Ivor Shearer, a filmmaker who was arrested in August in Kabul, was one of the Americans released. The identity of the other has not yet been confirmed. State Department Spokesman Ned Price said Tuesday he could not speak to the identity of the second individual due to privacy protocols.

The Taliban also acted Tuesday to ban women from attending university in Afghanistan. When asked if the prisoner release may have been strategically timed to soften that public relations blow, Price said he couldn’t say with certainty, but that the “irony” was “not lost” on the United States.

“The irony of them granting us a goodwill gesture on a day where they undertake a gesture like this to the Afghan people, it’s not lost on us. But it is a question for the Taliban themselves regarding the timing of this,” he said. (RELATED: Biden Admin Stonewalls Watchdog Seeking Accountability For $1 Billion Aid To Afghanistan Since Taliban Takeover)

Price added that the U.S. did not exchange any money or prisoners for the two released Americans, stating that the Taliban characterized the move as a “goodwill measure.”
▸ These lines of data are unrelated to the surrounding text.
theorem still_execAlertResponse (lost : Bool) (s : State) : StillA s (execAlertResponse lost s) := by
  unfold execAlertResponse
  extract_lets v1 v2
  have hv1 : Still s v1 := by
    clear v2
    subst v1
    refine Still.trans ?_ (still_begin _)
    exact Still.refl _
  refine stillA_ite ?_ ?_
  · refine stillA_next ?_
    exact hv1
  · refine stillA_next ?_
    refine Still.trans ?_ (still_sbAnswer _ _)
    refine still_mk ?_
    exact hv1

theorem still_control (s : State) (cmd : Nat) (cc : Nat) (l : List Nat) : Still s (State.control s cmd cc l) := by
  unfold State.control
  refine Still.trans ?_ (still_sbAnswer _ _)
  refine Still.trans ?_ (still_busFree _ _)
  exact Still.refl _

theorem still_execGetMessageTypeSupport (s : State) : StillA s (execGetMessageTypeSupport s) := by
  unfold execGetMessageTypeSupport
  extract_lets v1
  have hv1 : Still s v1 := by
    subst v1
    refine Still.trans ?_ (still_begin _)
    exact Still.refl _
  refine stillA_ite ?_ ?_
  · refine stillA_next ?_
    refine Still.trans ?_ (still_control _ _ _ _)
    exact hv1
  · refine stillA_next ?_
    exact hv1

theorem still_execGetMctpVersionSupport (ty : Nat) (s : State) : StillA s (execGetMctpVersionSupport ty s) := by
  unfold execGetMctpVersionSupport
  extract_lets v1
  have hv1 : Still s v1 := by
    subst v1
    refine Still.trans ?_ (still_begin _)
    exact Still.refl _
  refine stillA_ite ?_ ?_
  · refine stillA_next ?_
    exact hv1
  · refine stillA_ite ?_ ?_
    · refine stillA_next ?_
      refine Still.trans ?_ (still_control _ _ _ _)
      exact hv1
    · refine stillA_next ?_
      refine Still.trans ?_ (still_control _ _ _ _)
      exact hv1

theorem still_execGetEndpointUuid (s : State) : StillA s (execGetEndpointUuid s) := by
  unfold execGetEndpointUuid
  extract_lets v1
  have hv1 : Still s v1 := by
    subst v1
    refine Still.trans ?_ (still_begin _)
    exact Still.refl _
  refine stillA_ite ?_ ?_
  · refine stillA_next ?_
    refine Still.trans ?_ (still_control _ _ _ _)
    exact hv1
  · refine stillA_next ?_
    exact hv1

theorem still_execGetEndpointId (s : State) : StillA s (execGetEndpointId s) := by
  unfold execGetEndpointId
  extract_lets v1
  have hv1 : Still s v1 := by
    subst v1
    refine Still.trans ?_ (still_begin _)
    exact Still.refl _
  refine stillA_ite ?_ ?_
  · refine stillA_next ?_
    refine Still.trans ?_ (still_control _ _ _ _)
    exact hv1
  · refine stillA_next ?_
    exact hv1

theorem still_execSetEndpointId (eid : Nat) (s : State) : StillA s (execSetEndpointId eid s) := by
  unfold execSetEndpointId
  extract_lets v1
  have hv1 : Still s v1 := by
    subst v1
    refine Still.trans ?_ (still_begin _)
    exact Still.refl _
  refine stillA_ite ?_ ?_
  · refine stillA_next ?_
    exact hv1
  · refine stillA_ite ?_ ?_
    · refine stillA_next ?_
      refine Still.trans ?_ (still_control _ _ _ _)
      exact hv1
    · refine stillA_next ?_
      refine Still.trans ?_ (still_control _ _ _ _)
      refine Still.trans ?_ (still_event _ _ _)
      refine Still.trans ?_ (still_wr _ _ _)
      exact hv1

theorem keep_runToken (s : State) (v : Via) (w : Nat → Nat) : KeepA s (State.runToken s v w) := by
  unfold State.runToken
  extract_lets v1
  refine keepA_next ?_
  refine Keep.trans ?_ (keep_authorize _ _ _ _ _)
  refine Keep.trans ?_ (still_begin _).keep
  exact Keep.refl _

theorem still_execReadRails (v : Via) (s : State) : StillA s (execReadRails v s) := by
  unfold execReadRails
  refine stillA_next ?_
  refine Still.trans ?_ (still_mbox _ _ _ _ _ _ ?_)
  · exact Still.refl _
  · intro a1
    refine Still.trans ?_ (still_reply _ _ _ _)
    exact Still.refl _

theorem still_execGetSnapshot (v : Via) (idx : Nat) (s : State) : StillA s (execGetSnapshot v idx s) := by
  unfold execGetSnapshot
  refine stillA_next ?_
  refine Still.trans ?_ (still_mbox _ _ _ _ _ _ ?_)
  · exact Still.refl _
  · intro a1
    split
    · refine Still.trans ?_ (still_reply _ _ _ _)
      exact Still.refl _
    · refine Still.trans ?_ (still_reply _ _ _ _)
      exact Still.refl _

theorem still_execGetPackProfile (v : Via) (sel : Nat) (s : State) : StillA s (execGetPackProfile v sel s) := by
  unfold execGetPackProfile
  refine stillA_next ?_
  refine Still.trans ?_ (still_mbox _ _ _ _ _ _ ?_)
  · exact Still.refl _
  · intro a1
    extract_lets v2
    clear_value v2
    split
    · refine Still.trans ?_ (still_reply _ _ _ _)
      exact Still.refl _
    · refine Still.trans ?_ (still_reply _ _ _ _)
      exact Still.refl _

theorem still_execGetMemoryErrors (v : Via) (c : Nat) (s : State) : StillA s (execGetMemoryErrors v c s) := by
  unfold execGetMemoryErrors
  refine stillA_next ?_
  refine Still.trans ?_ (still_mbox _ _ _ _ _ _ ?_)
  · exact Still.refl _
  · intro a1
    refine still_ite ?_ ?_
    · refine Still.trans ?_ (still_reply _ _ _ _)
      exact Still.refl _
    · refine Still.trans ?_ (still_reply _ _ _ _)
      exact Still.refl _

theorem still_dramEvent (s : State) (code : Nat) (d : List Nat) : Still s (State.dramEvent s code d) := by
  unfold State.dramEvent
  refine still_forEach _ ?_ ?_
  · intro a1 a2
    refine Still.trans ?_ (still_cxlEvent _ _ _ _ _)
    exact Still.refl _
  · exact Still.refl _

theorem still_startSpare (s : State) (c : Nat) (r : Nat) : Still s (State.startSpare s c r) := by
  unfold State.startSpare
  extract_lets v1 v2
  have hv1 : Still s v1 := by
    clear v2
    subst v1
    iterate 4 refine Still.trans ?_ (still_wr _ _ _)
    exact Still.refl _
  refine Still.trans ?_ (still_dramEvent _ _ _)
  refine Still.trans ?_ (still_event _ _ _)
  refine still_mk ?_
  exact hv1

theorem still_execSpareRank (v : Via) (c : Nat) (r : Nat) (s : State) : StillA s (execSpareRank v c r s) := by
  unfold execSpareRank
  refine stillA_next ?_
  refine Still.trans ?_ (still_mbox _ _ _ _ _ _ ?_)
  · exact Still.refl _
  · intro a1
    refine still_ite ?_ ?_
    · refine Still.trans ?_ (still_reply _ _ _ _)
      exact Still.refl _
    · refine still_ite ?_ ?_
      · refine Still.trans ?_ (still_reply _ _ _ _)
        exact Still.refl _
      · refine still_ite ?_ ?_
        · refine Still.trans ?_ (still_reply _ _ _ _)
          exact Still.refl _
        · refine still_ite ?_ ?_
          · refine Still.trans ?_ (still_reply _ _ _ _)
            exact Still.refl _
          · refine Still.trans ?_ (still_reply _ _ _ _)
            refine Still.trans ?_ (still_startSpare _ _ _)
            exact Still.refl _

theorem still_execTranslateAddress (v : Via) (dpa : Nat) (s : State) : StillA s (execTranslateAddress v dpa s) := by
  unfold execTranslateAddress
  refine stillA_next ?_
  refine Still.trans ?_ (still_mbox _ _ _ _ _ _ ?_)
  · exact Still.refl _
  · intro a1
    extract_lets v2 v3
    refine Still.trans ?_ (still_reply _ _ _ _)
    exact Still.refl _

theorem still_execGetTwineStatus (v : Via) (s : State) : StillA s (execGetTwineStatus v s) := by
  unfold execGetTwineStatus
  refine stillA_next ?_
  refine Still.trans ?_ (still_mbox _ _ _ _ _ _ ?_)
  · exact Still.refl _
  · intro a1
    refine Still.trans ?_ (still_reply _ _ _ _)
    exact Still.refl _

theorem still_resumeNow (t : State) (v : Via) (share : Nat) (full : Bool) : Still t (State.resumeNow t v share full) := by
  unfold State.resumeNow
  refine still_ite ?_ ?_
  · refine Still.trans ?_ (still_reply _ _ _ _)
    exact Still.refl _
  · refine still_ite ?_ ?_
    · refine Still.trans ?_ (still_reply _ _ _ _)
      exact Still.refl _
    · extract_lets v1 v2
      have hv2 : Still t v2 := by
        subst v2
        refine still_mk ?_
        exact Still.refl _
      refine Still.trans ?_ (still_reply _ _ _ _)
      refine Still.trans ?_ (still_copyNext _)
      refine Still.trans ?_ (still_enterCatchup _ _)
      exact hv2

theorem still_bySp3 (s : State) (c : Instr) (r : State) (h : Still s r) : Still s (State.bySp3 s c r) := by
  unfold State.bySp3
  refine still_ite ?_ ?_
  · exact h
  · refine still_mk ?_
    exact Still.refl _

theorem keep_bySp3 (s : State) (c : Instr) (r : State) (h : Keep s r) : Keep s (State.bySp3 s c r) := by
  unfold State.bySp3
  refine keep_ite ?_ ?_
  · exact h
  · refine keep_mk ?_
    exact Keep.refl _

theorem still_execResumeShare (v : Via) (share : Nat) (full : Bool) (s : State) : StillA s (execResumeShare v share full s) := by
  unfold execResumeShare
  refine stillA_next ?_
  refine Still.trans ?_ (still_mbox _ _ _ _ _ _ ?_)
  · exact Still.refl _
  · intro a1
    refine Still.trans ?_ (still_bySp3 _ _ _ ?_)
    · exact Still.refl _
    · refine Still.trans ?_ (still_resumeNow _ _ _ _)
      exact Still.refl _

theorem still_designateNow (t : State) (v : Via) (share : Nat) (base : Nat) (size : Nat) : Still t (State.designateNow t v share base size) := by
  unfold State.designateNow
  refine still_ite ?_ ?_
  · refine Still.trans ?_ (still_reply _ _ _ _)
    exact Still.refl _
  · extract_lets v1 v2 v3 v4 v5
    have hv4 : Still t v4 := by
      clear v5
      subst v4
      refine Still.trans ?_ (still_skipFree _)
      refine Still.trans ?_ (still_skipDrbg _)
      exact Still.refl _
    refine Still.trans ?_ (still_send _ _)
    refine still_mk ?_
    exact hv4

theorem still_execDesignateReplica (v : Via) (share : Nat) (base : Nat) (size : Nat) (s : State) : StillA s (execDesignateReplica v share
    base size s) := by
  unfold execDesignateReplica
  refine stillA_next ?_
  refine Still.trans ?_ (still_whenDrbg _ _ _ ?_)
  · exact Still.refl _
  · refine Still.trans ?_ (still_mbox _ _ _ _ _ _ ?_)
    · exact Still.refl _
    · intro a1
      refine Still.trans ?_ (still_bySp3 _ _ _ ?_)
      · exact Still.refl _
      · refine Still.trans ?_ (still_designateNow _ _ _ _ _)
        exact Still.refl _

theorem still_execGetReskeinStatus (v : Via) (s : State) : StillA s (execGetReskeinStatus v s) := by
  unfold execGetReskeinStatus
  refine stillA_next ?_
  refine Still.trans ?_ (still_mbox _ _ _ _ _ _ ?_)
  · exact Still.refl _
  · intro a1
    refine Still.trans ?_ (still_reply _ _ _ _)
    exact Still.refl _

theorem still_exclude (s : State) (t : Nat) : Still s (State.exclude s t) := by
  unfold State.exclude
  extract_lets v1
  refine still_ite ?_ ?_
  · refine Still.trans ?_ (still_recompute _ _)
    refine Still.trans ?_ (still_ceilUpdate _ _)
    refine Still.trans ?_ (still_setTgt _ _ _)
    exact Still.refl _
  · exact Still.refl _

theorem keep_retire (s : State) (t : Nat) (cause : Nat) : Keep s (State.retire s t cause) := by
  unfold State.retire
  extract_lets v1
  refine keep_ite ?_ ?_
  · exact Keep.refl _
  · refine keep_ite ?_ ?_
    · refine Keep.trans ?_ (still_exclude _ _).keep
      refine Keep.trans ?_ (still_setTgt _ _ _).keep
      exact Keep.refl _
    · refine Keep.trans ?_ (keep_bindTarget _ _ _)
      exact Keep.refl _

theorem keep_execRetireTarget (v : Via) (t : Nat) (s : State) : KeepA s (execRetireTarget v t s) := by
  unfold execRetireTarget
  refine keepA_next ?_
  refine Keep.trans ?_ (keep_mbox _ _ _ _ _ _ ?_)
  · exact Keep.refl _
  · intro a1
    refine keep_ite ?_ ?_
    · refine Keep.trans ?_ (still_reply _ _ _ _).keep
      exact Keep.refl _
    · refine keep_ite ?_ ?_
      · refine Keep.trans ?_ (still_reply _ _ _ _).keep
        exact Keep.refl _
      · refine keep_ite ?_ ?_
        · refine Keep.trans ?_ (still_reply _ _ _ _).keep
          exact Keep.refl _
        · refine keep_ite ?_ ?_
          · refine Keep.trans ?_ (still_reply _ _ _ _).keep
            exact Keep.refl _
          · refine Keep.trans ?_ (still_reply _ _ _ _).keep
            refine Keep.trans ?_ (keep_retire _ _ _)
            exact Keep.refl _

theorem still_skipPage (s : State) (block : Nat) (page : Nat) : Still s (State.skipPage s block page) := by
  unfold State.skipPage
  refine still_ite ?_ ?_
  · refine still_mk ?_
    exact Still.refl _
  · exact Still.refl _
The U.S. has repeatedly condemned the Taliban in recent months for not meeting the promises it made to moderate after it retook control of Afghanistan last year, particularly in regard to women’s rights. The Taliban’s decision to free the two captives comes as the second high-profile American prisoner release this month, after the Biden administration previously secured the release of WNBA player Brittney Griner from Russia in exchange for arms dealer Viktor Bout.